Нет никаких сомнений в том, что у Вашингтона был вспыльчивый характер. Намек Гамильтона на то, что он не отличался «добрым нравом», уже был процитирован, как и замечание Стюарта о том, что «все его черты лица свидетельствовали о самых сильных и неукротимых страстях, и если бы он родился в лесах, он был бы самым свирепым человеком среди диких племен». Снова Стюарт цитируется его дочерью следующим образом:

«Однажды, беседуя с генералом Ли, мой отец заметил, что у Вашингтона был потрясающий характер, но он держал его под удивительным контролем. Генерал Ли завтракал с президентом и миссис Вашингтон несколько дней спустя.

“Я видел ваш портрет на днях, — сказал генерал, — но Стюарт говорит, что у вас потрясающий характер”.

“Честное слово, — сказала миссис Вашингтон, краснея, — мистер Стюарт берет на себя слишком много, делая такое замечание”.

“Но постойте, моя дорогая леди, — сказал генерал Ли, — он добавил, что президент держит его под удивительным контролем”.

“С чем-то вроде улыбки генерал Вашингтон заметил: “Он прав””.

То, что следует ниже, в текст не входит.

-- ==== Sys2Proof/Machine/XlateOps.lean ====
section
/-! DEFINITION. Address translation, its caches and faults, the requests of DMA engines and where they are served
(12_translation_and_faults; 03_tile R120, R121, R130; 11_memory R361–R364, R374–R380; 14_shomea R460, R461; 18_host R583). -/
namespace Sys2Proof.Machine
open Sys2Proof

/-! Walks (R398–R406) -/

/-- A walk's fault: kind and level (R411). -/
structure WalkFault where
  kind : Nat
  level : Nat
  deriving DecidableEq, Repr

/-- Harbour 0's view holds the whole range. -/
def State.in0 (s : State) (a n : Nat) : Bool := (s.resolve 0 a n).isSome

/-- The four words of a context-table entry, and whether a read of it is poisoned (R398). -/
def State.ctxWords (s : State) (asid : Nat) : Option (List Word × Bool) :=
  (s.readH 0 (s.xl.ctxBase + 32 * asid) 32).map fun x => (bytesWords 4 x.1, x.2)

/-- HARBOUR of a context entry, whatever its VALID (R398, R409). -/
def ctxHarbour (ws : List Word) : Nat := bits (wordAt ws 0) 1 6

/-- VA_BITS of a context entry. -/
def ctxVaBits (ws : List Word) : Nat := bits (wordAt ws 0) 7 6

/-- ROOT of a context entry. -/
def ctxRoot (ws : List Word) : Nat := bits (wordAt ws 1) 12 36 * 4096

/-- The entry is valid and not treated as invalid (R398). -/
def State.ctxUsable (s : State) (ws : List Word) : Bool :=
  let v := ctxVaBits ws
  bit (wordAt ws 0) 0 && decide (39 ≤ v ∧ v ≤ 57) && bits (wordAt ws 0) 13 51 == 0
  && bits (wordAt ws 1) 0 12 == 0 && bits (wordAt ws 1) 48 16 == 0 && wordAt ws 2 == 0 && wordAt ws 3 == 0
  && s.in0 (ctxRoot ws) (8 * 2 ^ (v - 39))

/-- Bit position below which a leaf of a level is an offset (R401). -/
def levelLo (level : Nat) : Nat := 12 + 9 * level

/-- A valid entry at a level, `first` of its group or not, is malformed (R405). -/
def State.malformedEntry (s : State) (e : Word) (level : Nat) (first : Bool) : Bool :=
  if bit e 1 then
    level == 0 || bits e 2 10 != 0 || bits e 48 16 != 0 || !s.in0 (bits e 12 36 * 4096) 4096
  else
    let lo := if level = 0 ∧ bit e 5 then 16 else levelLo level
    level == 3 || bits e 6 6 != 0 || (bit e 5 && (level != 0 || !first)) || bits e 12 (lo - 12) != 0 || (bit e 4 && !bit e 3)

/-- The right an access needs (R404). -/
def rightOk (r w a : Bool) : Access → Bool
  | .read => r
  | .write => w
  | .atomic => a

/-- How a walk ends: in a fault, or in a leaf, with the pointers it passed; and what it read of harbour 0's HBM, address and bytes. -/
abbrev WalkEnd := (WalkFault ⊕ (Tlb × List WalkEnt)) × List (Nat × Nat)

/-- The levels of a walk from a table down: the leaf it ends in, with the pointers it passed and what it read (R406). -/
def State.walkDown (s : State) (asid va vaBits : Nat) (acc : Access) : Nat → Nat → List WalkEnt → List (Nat × Nat) → WalkEnd
  | 0, _, _, rs => (.inl { kind := 3, level := 0 }, rs)
  | level + 1, table, ps, rs =>
    let lo := levelLo level
    let idx := if level = 3 then va / 2 ^ 39 % 2 ^ (vaBits - 39) else va / 2 ^ lo % 512
    let g0 := if level = 0 then s.word0 (table + idx / 16 * 128) else none
    let governs := match g0 with | some (g, _) => bit g 0 && bit g 5 | none => false
    let used := if governs then g0 else s.word0 (table + idx * 8)
    let rs := rs ++ [if level = 0 then (table + idx / 16 * 128, 128) else (table + idx * 8, 8)]
    match used with
    | none => (.inl { kind := 3, level := level + 1 }, rs)
    | some (e, bad) =>
      if bad || (match g0 with | some (_, p) => p | none => false) then (.inl { kind := 5, level := level }, rs)
      else if !bit e 0 then (.inl { kind := 0, level := level }, rs)
      else if s.malformedEntry e level (governs || idx % 16 == 0) then (.inl { kind := 3, level := level }, rs)
      else if bit e 1 then
        State.walkDown s asid va vaBits acc level (bits e 12 36 * 4096)
          (ps ++ [⟨asid, level, va / 2 ^ lo, bits e 12 36 * 4096⟩]) rs
      else
        let size := 2 ^ (if level = 0 ∧ bit e 5 then 16 else lo)
        if !rightOk (bit e 2) (bit e 3) (bit e 4) acc then (.inl { kind := 1, level := level }, rs)
        else (.inr ({ asid := asid, va := va / size * size, size := size, output := bits e 12 52 * 4096, r := bit e 2, w := bit e 3,
                      a := bit e 4 }, ps), rs)

/-- The lowest level whose table a walk-cache entry names for an address (R408). -/
def cachedTable (ps : List WalkEnt) (asid va : Nat) : Option (Nat × Nat) :=
  ([1, 2, 3].findSome? fun l =>
    (ps.find? fun p => p.asid == asid && p.level == l && p.sel == va / 2 ^ levelLo l).map fun p => (l, p.table))

/-- A walk of an access of a context from a harbour (R406), with the walk cache `ps`. -/
def State.walk (s : State) (ps : List WalkEnt) (asid va : Nat) (acc : Access) (h : Nat) : WalkEnd :=
  let rs := [(s.xl.ctxBase + 32 * asid, 32)]
  match s.ctxWords asid with
  | none => (.inl { kind := 2, level := 3 }, [])
  | some (ws, bad) =>
    if bad then (.inl { kind := 5, level := 3 }, rs)
    else if !s.ctxUsable ws ∨ ctxHarbour ws ≠ h ∨ 2 ^ ctxVaBits ws ≤ va then (.inl { kind := 2, level := 3 }, rs)
    else match cachedTable ps asid va with
    | some (l, t) => s.walkDown asid va (ctxVaBits ws) acc l t [] rs
    | none => s.walkDown asid va (ctxVaBits ws) acc 4 (ctxRoot ws) [] rs

/-- A walk is counted, and its reads of tables are decoded as reads are (R374, R377, R423). -/
def State.startWalk (reads : List (Nat × Nat)) (s : State) : State :=
  foldState reads (fun a x => a.readEffectH 0 x.1 x.2) (s.onXl fun q => { q with walks := q.walks + 1 })

/-! Translation caches (R408) -/

/-- A cached leaf serves an access. -/
def Tlb.serves (x : Tlb) (asid va : Nat) (acc : Access) : Bool :=
  x.asid == asid && decide (x.va ≤ va ∧ va < x.va + x.size) && rightOk x.r x.w x.a acc

/-- Put an entry at the recent end of a cache of `n` entries. -/
def cachePut {α : Type} (n : Nat) (t : List α) (x : α) : List α :=
  let t := t ++ [x]
  if n < t.length then t.drop 1 else t

/-- Entries of a die's shared cache that the harbour reserves, in force; harbour 0 and a harbour that does not exist reserve none, one
that is destroyed from its COMMIT (R426, R430, R440). -/
def State.xlatShare (s : State) (h : Nat) : Nat :=
  let gone := (s.harbour h).isNone && !s.hb.journal.any fun j => j.2.harbour == h
  if h = 0 ∨ gone then 0 else 64 * (tabGet {} s.rg.inForce h).xlatRes

/-- Entries of a die's shared cache that no harbour reserves (R426). -/
def State.xlatCommon (s : State) : Nat := 16384 - ((s.hb.harbours.map fun x => s.xlatShare x.1).sum)

/-- Fill a partition of `n` entries, those that `mine` names, at its recent end; the least recently used of them make room (R430). -/
def fillPart (n : Nat) (mine : Tlb → Bool) (t : List Tlb) (x : Tlb) : List Tlb :=
  let extra := (t.filter mine).length + 1 - n
  let gone := (t.filter mine).take extra
  t.filter (fun y => !gone.contains y) ++ [x]

/-- A harbour fills a die's shared cache: within its own share, else within the common entries when it reserves none or lends, else in
place of the least recently used of its share (R426, R430, log entry 31). -/
def State.sharedPut (h : Nat) (t : List Tlb) (x : Tlb) (s : State) : List Tlb :=
  let own := s.xlatShare h
  let mine (y : Tlb) : Bool := y.harbour == h && !y.common
  let inOwn := { x with harbour := h, common := false }
  let inCommon := { x with harbour := h, common := true }
  let pool := own = 0 ∨ (tabGet {} s.rg.inForce h).xlatLend
  if (t.filter mine).length < own then t ++ [inOwn]
  else if pool ∧ (own = 0 ∨ (t.filter (·.common)).length < s.xlatCommon) then
    (if s.xlatCommon = 0 then t else fillPart s.xlatCommon (·.common) t inCommon)
  else fillPart own mine t inOwn

/-- An entry that serves is the most recently used of its cache (R408, R430). -/
def recent {α : Type} [DecidableEq α] (t : List α) (x : α) : List α := t.filter (fun y => y != x) ++ [x]

/-- Translate an access of a DMA engine: its cache, its die's shared cache, then a walk, whose result is cached; a walk that
faults is not (R406, R408, R430). -/
def State.translate (p e asid va : Nat) (acc : Access) (h : Nat) (s : State) : (WalkFault ⊕ Nat) × State :=
  let key := 2 * s.servingTile p + e
  let die := p / 256
  let et := tabGet [] s.xl.engineTlb key
  let st := tabGet [] s.xl.sharedTlb die
  match et.find? fun x => x.serves asid va acc with
  | some x => (.inr (x.output + (va - x.va)), s.onXl fun q => { q with
      engineTlb := tabPut q.engineTlb key (recent et x) })
  | none =>
    match st.find? fun x => x.serves asid va acc with
    | some x => (.inr (x.output + (va - x.va)), s.onXl fun q => { q with
        engineTlb := tabPut q.engineTlb key (cachePut 64 et x), sharedTlb := tabPut q.sharedTlb die (recent st x) })
    | none =>
      let ps := tabGet [] s.xl.walkTlb die
      let w := s.walk ps asid va acc h
      let s1 := s.startWalk w.2
      match w.1 with
      | .inl f => (.inl f, s1)
      | .inr (x, new) => (.inr (x.output + (va - x.va)), s1.onXl fun q => { q with
          engineTlb := tabPut q.engineTlb key (cachePut 64 et x)
          sharedTlb := tabPut q.sharedTlb die (s1.sharedPut h st x)
          walkTlb := tabPut q.walkTlb die (new.foldl (cachePut 1024) ps) })

/-! Where a device physical address is served (R361–R364) -/

/-- Where a request goes. -/
inductive Target where
  | hbm (ps : List Piece) | hold (place off : Nat) | ls (place slot off : Nat) | aon (off : Nat) | host (addr : Nat)
  | remote (node da : Nat) | bad
  deriving DecidableEq, Repr

/-- The slot a part of a launch is resident in. -/
def State.partSlot (s : State) (l part : Nat) : Option (Nat × Nat) :=
  match (s.launch l).bind fun e => e.parts[part]? with
  | some (.slot p k) => some (p, k)
  | _ => none

/-- Region and offset of an address, served on this module for a harbour: regions 0x0 to 0x3 (R361, R364). -/
def State.targetHere (s : State) (h da n : Nat) (write : Bool) : Target :=
  let off := bitsN da 0 48
  if bitsN da 48 4 ≤ 2 then
    match s.resolve h (da % 2 ^ 52) n with
    | none => .bad
    | some ps => if write && ps.any s.touchesPacing then .bad else .hbm ps
  else if bitsN da 48 4 = 3 then
    match s.harbour h with
    | none => .bad
    | some x =>
      match x.tiles[bitsN off 32 9]? with
      | none => .bad
      | some q => if bitsN off 25 7 = 0 ∧ off < 2 ^ 41 ∧ bitsN off 0 25 + n ≤ 0x1F00000 then .hold q (bitsN off 0 25) else .bad
  else .bad

/-- A part's local store as region 0x4 names it (R361, R362, R364). -/
def State.targetPart (s : State) (l off n : Nat) : Target :=
  match s.launch l, s.partSlot l (bitsN off 32 16) with
  | some e, some (p, k) =>
    if bitsN off 20 12 = 0 ∧ bitsN off 0 20 + n ≤ e.lsGranules * 4096 then .ls p k (bitsN off 0 20) else .bad
  | _, _ => .bad

/-- Where a translated request of a launch part goes (R361, R362, R364, R420, R421). -/
def State.target (s : State) (p k da n : Nat) (write : Bool) : Target :=
  let h := s.slotHarbour p k
  let off := bitsN da 0 48
  let region := bitsN da 48 4
  if region = 4 then s.targetPart (s.slotAt p k).entry off n
  else if da / 2 ^ 52 ≠ s.lk.nodeId then .remote (da / 2 ^ 52) (da % 2 ^ 52)
  else if region = 6 then if h = 0 ∧ off + n ≤ 2 ^ 22 then .aon off else .bad
  else if region = 7 then .host off
  else s.targetHere h da n write

/-! Faults of a DMA engine (R411–R417) -/

/-- The latch of an engine. -/
def State.dma (s : State) (p k e : Nat) : DmaCtx :=
  let c := (s.slotAt p k).ctx
  if e = 0 then c.dma0 else c.dma1

/-- An unrecoverable fault ends the launch: KIND 2 to 4 with FAULT and its context lost, KIND 5 with POISON (R411,
R412). -/
def State.faultEnds (p k va kind : Nat) (s : State) : State :=
  let s1 := (s.onXl fun x => { x with cUnrec := x.cUnrec + 1 })
  (if kind = 5 then s1.failPart p k 13 (w64 va) .poison false else s1.failPart p k (8 + kind) (w64 va) .fault true).settle

/-- Bit of an access in a fault entry (R413). -/
def accessBit : Access → Nat
  | .read => 1
  | .write => 2
  | .atomic => 4

/-- Number of PENDING entries of a fault queue (R424). -/
def FaultQ.pending (q : FaultQ) : Nat := (q.entries.filter fun e => e.2.state == 0).length

/-- The next slot may take a new entry (R415). -/
def FaultQ.slotFree (q : FaultQ) : Bool :=
  q.enable && decide ((q.produced - q.consumed).toNat < 4096)
  && (match tabFind q.entries (q.produced.toNat % 4096) with | some e => e.state != 0 | none => true)

/-- FUNC whose vector a harbour's fault queue names (R569). -/
def State.faultFunc (s : State) (h : Nat) : Nat :=
  ((s.rg.slices.find? fun x => x.2.valid && bit x.2.harbours h).map fun x => x.2.func).getD 0

/-- Put an engine's held request on an entry: it merges into a PENDING entry of its page, or a new entry is created; with no
slot for one it stays without (R413–R415). Answers whether it found an entry. -/
def State.queueFault (h p k e va kind level : Nat) (acc : Access) (s : State) : Bool × State :=
  let q := s.fq h
  let l := s.launchAt p k
  let b := 2 * s.logicalTile h p + e
  let bits := accessBit acc
  let latch (slot : Nat) (s : State) : State := s.onDma p k e fun d => { d with
    latch := d.latch.map fun x => { x with entry := some slot, kind := kind } }
  match q.entries.find? fun x => x.2.state == 0 && x.2.context == l.context && x.2.va / 4096 == va / 4096 with
  | some (slot, x) =>
    (true, latch slot ((s.putFault h slot { x with
      engines := setIns x.engines b, access := x.access ||| bits, merged := min 65535 (x.merged + 1) }).onFq h
        fun q => { q with cMerges := q.cMerges + 1 }))
  | none =>
    if !q.slotFree then (false, s)
    else
      let slot := q.produced.toNat % 4096
      let x : FaultEnt := {
        index := q.produced, state := 0, kind := kind, access := bits, level := level, va := va, context := l.context
        firstTide := s.tide.num, launch := l.ident, engines := [b] }
      let s1 := (s.putFault h slot x).onFq h fun q => { q with produced := q.produced + 1, created := true }
      (true, latch slot (if q.irqMode = 1 then s1.msix (s.faultFunc h) q.msiVector else s1))

/-- An engine takes a recoverable fault: it latches the request, and FAULT_OVF is raised when no entry can be written
(R414–R416). -/
def State.takeFault (p k e va : Nat) (acc : Access) (f : WalkFault) (s : State) : State :=
  if f.kind ≠ 0 ∧ f.kind ≠ 1 then s.faultEnds p k va f.kind
  else
    let h := s.slotHarbour p k
    let s1 := ((s.onDma p k e fun d => { d with
        latch := some ⟨va, acc, f.kind, none, s.xl.nextLatch⟩ }).onXl
      fun x => { x with nextLatch := x.nextLatch + 1 }).onFq h fun q => { q with cFaults := q.cFaults + 1 }
    let (ok, s2) := s1.queueFault h p k e va f.kind f.level acc
    if ok then s2
    else
      let q := s2.fq h
      (s2.onFq h fun q => { q with cOvf := q.cOvf + 1 }).event 0x0005 7 h [w64 h, w64 (2 * s.logicalTile h p + e),
        w64 (s.launchAt p k).context, w64 va, pair q.produced.toNat q.consumed.toNat]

Лир также упоминает вспышку гнева, когда он услышал о поражении Сент-Клэра, и в другом месте записывает, что при чтении политики вслух Вашингтону «он казался очень взволнованным и говорил с некоторой резкостью по этому поводу, которую я старался смягчить, как всегда делал в таких случаях». Как он ругал Рэндольфа и Френо, упоминается в другом месте. Джефферсон свидетельствует, что «его характер был естественно раздражительным и высокомерным, но размышление и решимость обрели твердое и привычное господство над ним. Если, однако, он разрывал свои оковы, он был ужасен в своем гневе».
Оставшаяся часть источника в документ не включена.